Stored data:
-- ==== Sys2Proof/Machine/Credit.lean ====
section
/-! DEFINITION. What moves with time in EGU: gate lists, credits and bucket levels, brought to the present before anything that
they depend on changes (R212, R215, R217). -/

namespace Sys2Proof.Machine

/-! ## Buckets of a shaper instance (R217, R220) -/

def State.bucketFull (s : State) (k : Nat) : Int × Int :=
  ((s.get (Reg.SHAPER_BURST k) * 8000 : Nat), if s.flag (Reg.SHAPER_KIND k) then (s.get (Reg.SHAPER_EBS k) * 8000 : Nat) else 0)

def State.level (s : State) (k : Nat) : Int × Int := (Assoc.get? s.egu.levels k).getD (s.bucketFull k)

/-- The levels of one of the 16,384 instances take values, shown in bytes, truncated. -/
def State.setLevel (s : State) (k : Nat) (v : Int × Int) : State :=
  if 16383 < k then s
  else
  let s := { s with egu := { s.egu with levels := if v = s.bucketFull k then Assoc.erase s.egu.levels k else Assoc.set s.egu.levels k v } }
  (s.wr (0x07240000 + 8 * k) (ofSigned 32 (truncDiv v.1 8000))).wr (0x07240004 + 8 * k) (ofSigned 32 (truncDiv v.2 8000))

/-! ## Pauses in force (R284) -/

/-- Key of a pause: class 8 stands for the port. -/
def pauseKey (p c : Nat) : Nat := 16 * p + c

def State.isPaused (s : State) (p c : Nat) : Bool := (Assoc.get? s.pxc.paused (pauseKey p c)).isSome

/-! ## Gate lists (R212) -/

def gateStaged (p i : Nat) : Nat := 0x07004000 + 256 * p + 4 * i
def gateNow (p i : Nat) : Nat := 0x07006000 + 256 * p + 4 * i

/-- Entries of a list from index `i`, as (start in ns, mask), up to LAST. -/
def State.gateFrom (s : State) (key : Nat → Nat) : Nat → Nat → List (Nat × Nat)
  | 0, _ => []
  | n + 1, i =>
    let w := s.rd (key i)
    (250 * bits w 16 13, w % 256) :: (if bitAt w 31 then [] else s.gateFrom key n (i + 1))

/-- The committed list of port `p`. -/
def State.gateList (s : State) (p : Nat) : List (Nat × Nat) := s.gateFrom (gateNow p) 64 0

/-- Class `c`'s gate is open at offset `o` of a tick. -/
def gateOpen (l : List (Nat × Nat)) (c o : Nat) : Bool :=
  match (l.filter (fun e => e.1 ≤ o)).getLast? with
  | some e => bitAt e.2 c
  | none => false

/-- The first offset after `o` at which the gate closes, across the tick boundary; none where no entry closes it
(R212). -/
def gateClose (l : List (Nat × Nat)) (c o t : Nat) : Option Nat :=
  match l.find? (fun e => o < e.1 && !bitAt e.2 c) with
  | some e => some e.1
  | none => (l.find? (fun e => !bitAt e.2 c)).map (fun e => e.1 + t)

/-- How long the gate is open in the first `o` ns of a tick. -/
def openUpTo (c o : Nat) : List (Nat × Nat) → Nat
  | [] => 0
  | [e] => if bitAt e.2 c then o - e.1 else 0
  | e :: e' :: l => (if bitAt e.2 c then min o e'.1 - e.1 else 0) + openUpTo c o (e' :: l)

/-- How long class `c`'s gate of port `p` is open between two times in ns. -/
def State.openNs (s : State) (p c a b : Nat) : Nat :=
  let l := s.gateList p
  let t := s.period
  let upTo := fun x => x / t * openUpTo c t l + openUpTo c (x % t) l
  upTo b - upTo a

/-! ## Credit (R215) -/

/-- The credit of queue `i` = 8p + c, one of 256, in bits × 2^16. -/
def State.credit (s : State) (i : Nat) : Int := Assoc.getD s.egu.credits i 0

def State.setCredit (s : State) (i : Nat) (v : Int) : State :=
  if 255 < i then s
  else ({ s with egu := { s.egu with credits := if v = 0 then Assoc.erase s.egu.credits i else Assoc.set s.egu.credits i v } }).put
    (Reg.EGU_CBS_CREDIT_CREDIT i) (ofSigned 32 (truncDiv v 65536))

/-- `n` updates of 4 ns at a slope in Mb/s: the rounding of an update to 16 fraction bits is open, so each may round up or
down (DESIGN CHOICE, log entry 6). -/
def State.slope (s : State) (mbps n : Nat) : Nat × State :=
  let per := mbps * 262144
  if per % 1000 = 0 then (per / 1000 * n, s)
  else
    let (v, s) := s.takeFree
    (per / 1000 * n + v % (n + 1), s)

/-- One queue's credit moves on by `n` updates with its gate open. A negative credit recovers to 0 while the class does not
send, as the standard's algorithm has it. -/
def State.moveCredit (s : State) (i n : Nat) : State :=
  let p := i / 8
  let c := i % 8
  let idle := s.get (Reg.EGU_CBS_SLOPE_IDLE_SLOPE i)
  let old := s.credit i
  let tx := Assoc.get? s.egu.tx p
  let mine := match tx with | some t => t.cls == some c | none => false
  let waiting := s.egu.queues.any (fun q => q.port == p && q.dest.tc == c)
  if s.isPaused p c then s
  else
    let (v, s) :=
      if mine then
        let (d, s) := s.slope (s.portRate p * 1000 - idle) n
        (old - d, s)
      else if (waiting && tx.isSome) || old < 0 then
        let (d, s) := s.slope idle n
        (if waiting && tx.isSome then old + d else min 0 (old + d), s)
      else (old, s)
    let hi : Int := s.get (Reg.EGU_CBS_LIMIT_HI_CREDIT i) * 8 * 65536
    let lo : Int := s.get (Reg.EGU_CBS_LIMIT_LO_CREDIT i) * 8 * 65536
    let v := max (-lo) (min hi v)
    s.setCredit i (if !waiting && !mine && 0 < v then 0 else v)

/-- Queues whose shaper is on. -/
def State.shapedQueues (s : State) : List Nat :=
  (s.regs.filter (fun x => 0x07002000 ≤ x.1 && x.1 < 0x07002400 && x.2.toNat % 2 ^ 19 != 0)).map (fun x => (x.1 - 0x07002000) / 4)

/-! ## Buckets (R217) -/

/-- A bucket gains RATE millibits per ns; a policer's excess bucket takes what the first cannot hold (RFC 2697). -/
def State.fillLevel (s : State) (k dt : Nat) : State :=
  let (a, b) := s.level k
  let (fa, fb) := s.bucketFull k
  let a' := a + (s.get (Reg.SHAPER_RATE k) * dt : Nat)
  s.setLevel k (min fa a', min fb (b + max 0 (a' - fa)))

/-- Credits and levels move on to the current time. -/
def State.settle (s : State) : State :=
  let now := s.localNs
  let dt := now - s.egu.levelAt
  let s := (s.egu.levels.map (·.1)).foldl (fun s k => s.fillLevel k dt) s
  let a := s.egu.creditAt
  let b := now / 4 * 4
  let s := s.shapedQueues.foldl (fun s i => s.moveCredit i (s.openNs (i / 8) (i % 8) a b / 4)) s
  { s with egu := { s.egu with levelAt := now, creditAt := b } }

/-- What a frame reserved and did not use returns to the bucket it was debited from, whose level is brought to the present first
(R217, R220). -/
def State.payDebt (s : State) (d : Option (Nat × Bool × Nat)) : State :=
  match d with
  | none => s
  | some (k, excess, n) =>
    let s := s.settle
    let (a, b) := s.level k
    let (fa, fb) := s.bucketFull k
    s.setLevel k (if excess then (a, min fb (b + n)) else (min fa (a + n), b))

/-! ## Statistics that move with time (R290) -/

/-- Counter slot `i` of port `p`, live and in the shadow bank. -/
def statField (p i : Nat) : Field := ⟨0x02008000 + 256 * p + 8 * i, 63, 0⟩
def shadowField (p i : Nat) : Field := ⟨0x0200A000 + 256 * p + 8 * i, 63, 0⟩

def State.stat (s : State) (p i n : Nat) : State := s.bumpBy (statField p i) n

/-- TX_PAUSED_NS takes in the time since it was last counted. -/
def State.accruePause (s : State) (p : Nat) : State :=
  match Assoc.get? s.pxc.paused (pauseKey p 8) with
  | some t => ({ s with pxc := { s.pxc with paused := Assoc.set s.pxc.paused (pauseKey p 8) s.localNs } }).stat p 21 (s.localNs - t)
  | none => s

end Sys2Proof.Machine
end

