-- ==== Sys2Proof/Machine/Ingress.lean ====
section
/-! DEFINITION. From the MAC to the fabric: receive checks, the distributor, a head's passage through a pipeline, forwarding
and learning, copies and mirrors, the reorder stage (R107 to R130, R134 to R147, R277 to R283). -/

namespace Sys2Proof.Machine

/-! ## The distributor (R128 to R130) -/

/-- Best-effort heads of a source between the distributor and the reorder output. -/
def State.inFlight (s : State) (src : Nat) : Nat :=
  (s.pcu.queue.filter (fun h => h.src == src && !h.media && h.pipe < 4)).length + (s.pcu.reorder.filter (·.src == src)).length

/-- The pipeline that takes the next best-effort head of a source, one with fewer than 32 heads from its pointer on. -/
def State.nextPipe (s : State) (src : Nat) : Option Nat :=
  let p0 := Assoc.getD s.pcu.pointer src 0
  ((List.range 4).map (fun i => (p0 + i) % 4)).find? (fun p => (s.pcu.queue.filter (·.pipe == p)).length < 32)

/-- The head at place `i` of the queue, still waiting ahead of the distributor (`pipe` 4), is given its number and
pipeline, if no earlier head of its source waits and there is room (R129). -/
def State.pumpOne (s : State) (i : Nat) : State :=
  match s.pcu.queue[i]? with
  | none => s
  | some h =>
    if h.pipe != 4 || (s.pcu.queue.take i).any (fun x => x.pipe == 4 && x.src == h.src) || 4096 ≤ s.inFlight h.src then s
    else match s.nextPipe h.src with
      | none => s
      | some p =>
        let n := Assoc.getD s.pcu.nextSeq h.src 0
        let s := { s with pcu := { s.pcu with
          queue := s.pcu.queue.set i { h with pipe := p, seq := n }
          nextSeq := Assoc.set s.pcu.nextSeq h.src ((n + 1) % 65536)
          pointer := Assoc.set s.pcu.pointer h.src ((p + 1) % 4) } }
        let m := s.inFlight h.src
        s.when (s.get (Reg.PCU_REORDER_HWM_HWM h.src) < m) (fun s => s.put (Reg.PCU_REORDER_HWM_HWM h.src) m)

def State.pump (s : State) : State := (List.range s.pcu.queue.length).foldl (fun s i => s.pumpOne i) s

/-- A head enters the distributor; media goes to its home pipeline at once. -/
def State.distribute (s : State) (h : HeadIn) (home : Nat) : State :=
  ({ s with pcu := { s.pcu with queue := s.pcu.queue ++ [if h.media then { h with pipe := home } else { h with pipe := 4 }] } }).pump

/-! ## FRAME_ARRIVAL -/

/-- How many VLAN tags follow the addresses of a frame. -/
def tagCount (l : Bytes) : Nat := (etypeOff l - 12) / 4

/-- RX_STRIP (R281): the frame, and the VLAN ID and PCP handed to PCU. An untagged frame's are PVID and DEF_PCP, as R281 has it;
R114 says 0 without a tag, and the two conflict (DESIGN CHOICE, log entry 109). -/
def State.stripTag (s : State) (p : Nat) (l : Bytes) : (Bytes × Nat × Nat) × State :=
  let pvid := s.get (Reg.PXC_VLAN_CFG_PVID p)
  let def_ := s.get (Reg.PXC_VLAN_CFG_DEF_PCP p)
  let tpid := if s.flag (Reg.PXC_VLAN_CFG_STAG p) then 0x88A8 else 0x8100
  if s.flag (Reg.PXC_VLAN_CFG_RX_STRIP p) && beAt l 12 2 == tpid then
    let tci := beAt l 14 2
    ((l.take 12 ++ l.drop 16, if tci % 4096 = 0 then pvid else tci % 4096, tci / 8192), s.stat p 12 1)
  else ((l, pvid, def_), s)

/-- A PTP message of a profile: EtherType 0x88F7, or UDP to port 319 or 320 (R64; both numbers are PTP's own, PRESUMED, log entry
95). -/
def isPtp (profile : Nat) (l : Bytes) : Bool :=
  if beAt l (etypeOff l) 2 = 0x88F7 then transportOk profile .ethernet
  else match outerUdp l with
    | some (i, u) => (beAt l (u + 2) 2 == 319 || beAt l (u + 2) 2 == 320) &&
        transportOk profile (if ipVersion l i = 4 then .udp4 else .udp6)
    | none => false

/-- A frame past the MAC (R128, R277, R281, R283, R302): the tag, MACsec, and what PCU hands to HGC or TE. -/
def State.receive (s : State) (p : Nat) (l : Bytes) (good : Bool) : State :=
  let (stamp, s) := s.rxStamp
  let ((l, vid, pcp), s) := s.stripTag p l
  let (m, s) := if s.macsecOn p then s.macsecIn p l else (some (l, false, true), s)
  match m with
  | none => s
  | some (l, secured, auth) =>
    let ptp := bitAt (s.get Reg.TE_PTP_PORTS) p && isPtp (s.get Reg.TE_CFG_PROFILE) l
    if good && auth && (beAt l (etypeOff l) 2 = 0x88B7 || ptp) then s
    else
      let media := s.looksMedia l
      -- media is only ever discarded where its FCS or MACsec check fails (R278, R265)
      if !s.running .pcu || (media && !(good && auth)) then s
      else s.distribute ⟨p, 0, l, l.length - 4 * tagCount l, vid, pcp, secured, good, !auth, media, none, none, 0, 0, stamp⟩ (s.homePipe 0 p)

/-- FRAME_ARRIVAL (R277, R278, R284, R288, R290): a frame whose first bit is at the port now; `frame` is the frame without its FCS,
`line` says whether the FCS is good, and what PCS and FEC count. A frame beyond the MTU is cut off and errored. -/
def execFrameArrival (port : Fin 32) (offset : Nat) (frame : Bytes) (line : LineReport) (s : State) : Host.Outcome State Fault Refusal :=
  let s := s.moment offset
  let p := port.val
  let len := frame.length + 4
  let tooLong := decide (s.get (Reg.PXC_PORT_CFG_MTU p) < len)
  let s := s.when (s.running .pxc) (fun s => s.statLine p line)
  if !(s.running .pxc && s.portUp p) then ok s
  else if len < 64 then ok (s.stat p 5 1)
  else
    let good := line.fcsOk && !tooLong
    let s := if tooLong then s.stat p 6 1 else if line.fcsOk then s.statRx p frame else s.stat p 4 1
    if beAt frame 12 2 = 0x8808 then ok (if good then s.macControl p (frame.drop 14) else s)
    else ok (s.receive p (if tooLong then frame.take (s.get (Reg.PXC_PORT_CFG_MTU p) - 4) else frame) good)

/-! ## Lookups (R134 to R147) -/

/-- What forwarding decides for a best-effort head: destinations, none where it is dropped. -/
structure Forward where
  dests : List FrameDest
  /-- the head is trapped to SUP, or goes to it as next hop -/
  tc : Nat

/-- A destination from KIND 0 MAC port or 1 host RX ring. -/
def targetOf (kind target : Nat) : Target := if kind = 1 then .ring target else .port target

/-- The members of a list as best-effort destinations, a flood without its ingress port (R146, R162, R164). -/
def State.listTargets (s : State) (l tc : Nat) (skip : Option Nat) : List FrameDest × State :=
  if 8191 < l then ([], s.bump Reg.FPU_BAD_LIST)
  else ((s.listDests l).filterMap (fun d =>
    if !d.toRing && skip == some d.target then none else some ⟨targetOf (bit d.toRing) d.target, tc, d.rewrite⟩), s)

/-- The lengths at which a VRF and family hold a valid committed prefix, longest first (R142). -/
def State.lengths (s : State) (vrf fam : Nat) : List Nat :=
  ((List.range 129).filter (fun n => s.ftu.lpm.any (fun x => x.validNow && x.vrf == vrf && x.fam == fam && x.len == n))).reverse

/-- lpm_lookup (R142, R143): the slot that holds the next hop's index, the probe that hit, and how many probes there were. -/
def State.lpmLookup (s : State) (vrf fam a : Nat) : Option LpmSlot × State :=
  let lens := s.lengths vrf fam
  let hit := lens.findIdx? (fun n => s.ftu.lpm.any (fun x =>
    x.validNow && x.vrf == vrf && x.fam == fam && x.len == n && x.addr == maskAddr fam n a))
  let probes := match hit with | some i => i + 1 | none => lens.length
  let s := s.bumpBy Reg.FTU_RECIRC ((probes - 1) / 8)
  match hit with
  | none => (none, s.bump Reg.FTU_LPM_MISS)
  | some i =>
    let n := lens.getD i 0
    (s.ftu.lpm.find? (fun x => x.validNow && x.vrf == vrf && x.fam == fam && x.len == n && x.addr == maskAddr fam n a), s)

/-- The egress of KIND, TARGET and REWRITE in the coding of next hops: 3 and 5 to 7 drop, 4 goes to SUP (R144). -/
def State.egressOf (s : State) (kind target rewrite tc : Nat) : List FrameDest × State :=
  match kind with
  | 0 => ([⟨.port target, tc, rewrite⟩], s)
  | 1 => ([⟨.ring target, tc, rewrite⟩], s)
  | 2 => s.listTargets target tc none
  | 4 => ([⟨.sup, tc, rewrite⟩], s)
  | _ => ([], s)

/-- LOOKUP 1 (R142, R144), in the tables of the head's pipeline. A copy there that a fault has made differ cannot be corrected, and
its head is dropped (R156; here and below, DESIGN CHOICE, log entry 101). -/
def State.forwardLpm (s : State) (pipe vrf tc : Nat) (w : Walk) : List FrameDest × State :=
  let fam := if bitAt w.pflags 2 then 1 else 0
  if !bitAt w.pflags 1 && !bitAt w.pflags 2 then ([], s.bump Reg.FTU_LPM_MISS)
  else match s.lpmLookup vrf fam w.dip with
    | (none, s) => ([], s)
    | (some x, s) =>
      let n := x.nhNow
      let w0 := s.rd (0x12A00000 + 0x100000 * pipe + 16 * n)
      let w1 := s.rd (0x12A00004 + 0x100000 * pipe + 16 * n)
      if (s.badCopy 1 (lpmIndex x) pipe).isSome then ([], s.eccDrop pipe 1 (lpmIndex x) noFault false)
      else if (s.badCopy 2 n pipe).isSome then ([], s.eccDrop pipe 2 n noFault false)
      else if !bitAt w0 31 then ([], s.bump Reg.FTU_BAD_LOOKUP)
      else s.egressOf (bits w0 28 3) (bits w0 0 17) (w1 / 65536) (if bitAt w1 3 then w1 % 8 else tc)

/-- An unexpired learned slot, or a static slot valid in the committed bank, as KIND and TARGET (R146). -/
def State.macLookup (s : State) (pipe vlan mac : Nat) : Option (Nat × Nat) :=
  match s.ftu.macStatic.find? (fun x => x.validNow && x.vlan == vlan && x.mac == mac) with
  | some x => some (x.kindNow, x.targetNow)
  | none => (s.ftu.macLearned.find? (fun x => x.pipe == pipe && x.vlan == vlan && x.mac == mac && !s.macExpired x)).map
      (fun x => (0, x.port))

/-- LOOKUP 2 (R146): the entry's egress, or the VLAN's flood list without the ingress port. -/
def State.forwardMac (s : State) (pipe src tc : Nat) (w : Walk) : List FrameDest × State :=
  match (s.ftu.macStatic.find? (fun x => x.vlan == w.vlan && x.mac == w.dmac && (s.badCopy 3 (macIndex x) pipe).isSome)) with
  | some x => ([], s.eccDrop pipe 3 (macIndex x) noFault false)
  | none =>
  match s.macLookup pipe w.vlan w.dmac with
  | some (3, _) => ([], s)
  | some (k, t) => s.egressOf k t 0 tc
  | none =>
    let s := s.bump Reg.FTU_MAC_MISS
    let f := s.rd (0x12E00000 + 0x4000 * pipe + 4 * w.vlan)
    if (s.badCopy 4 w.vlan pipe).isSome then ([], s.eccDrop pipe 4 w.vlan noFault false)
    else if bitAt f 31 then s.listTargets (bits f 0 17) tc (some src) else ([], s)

• **Task details**:
Using the data above, extract exactly the lines from the one that holds "(none, s) => ([], s)" to the one that holds "if (s.badCopy 1", both ends included, and no others.

• **Response for this exercise**:
    | (none, s) => ([], s)
    | (some x, s) =>
      let n := x.nhNow
      let w0 := s.rd (0x12A00000 + 0x100000 * pipe + 16 * n)
      let w1 := s.rd (0x12A00004 + 0x100000 * pipe + 16 * n)
      if (s.badCopy 1 (lpmIndex x) pipe).isSome then ([], s.eccDrop pipe 1 (lpmIndex x) noFault false)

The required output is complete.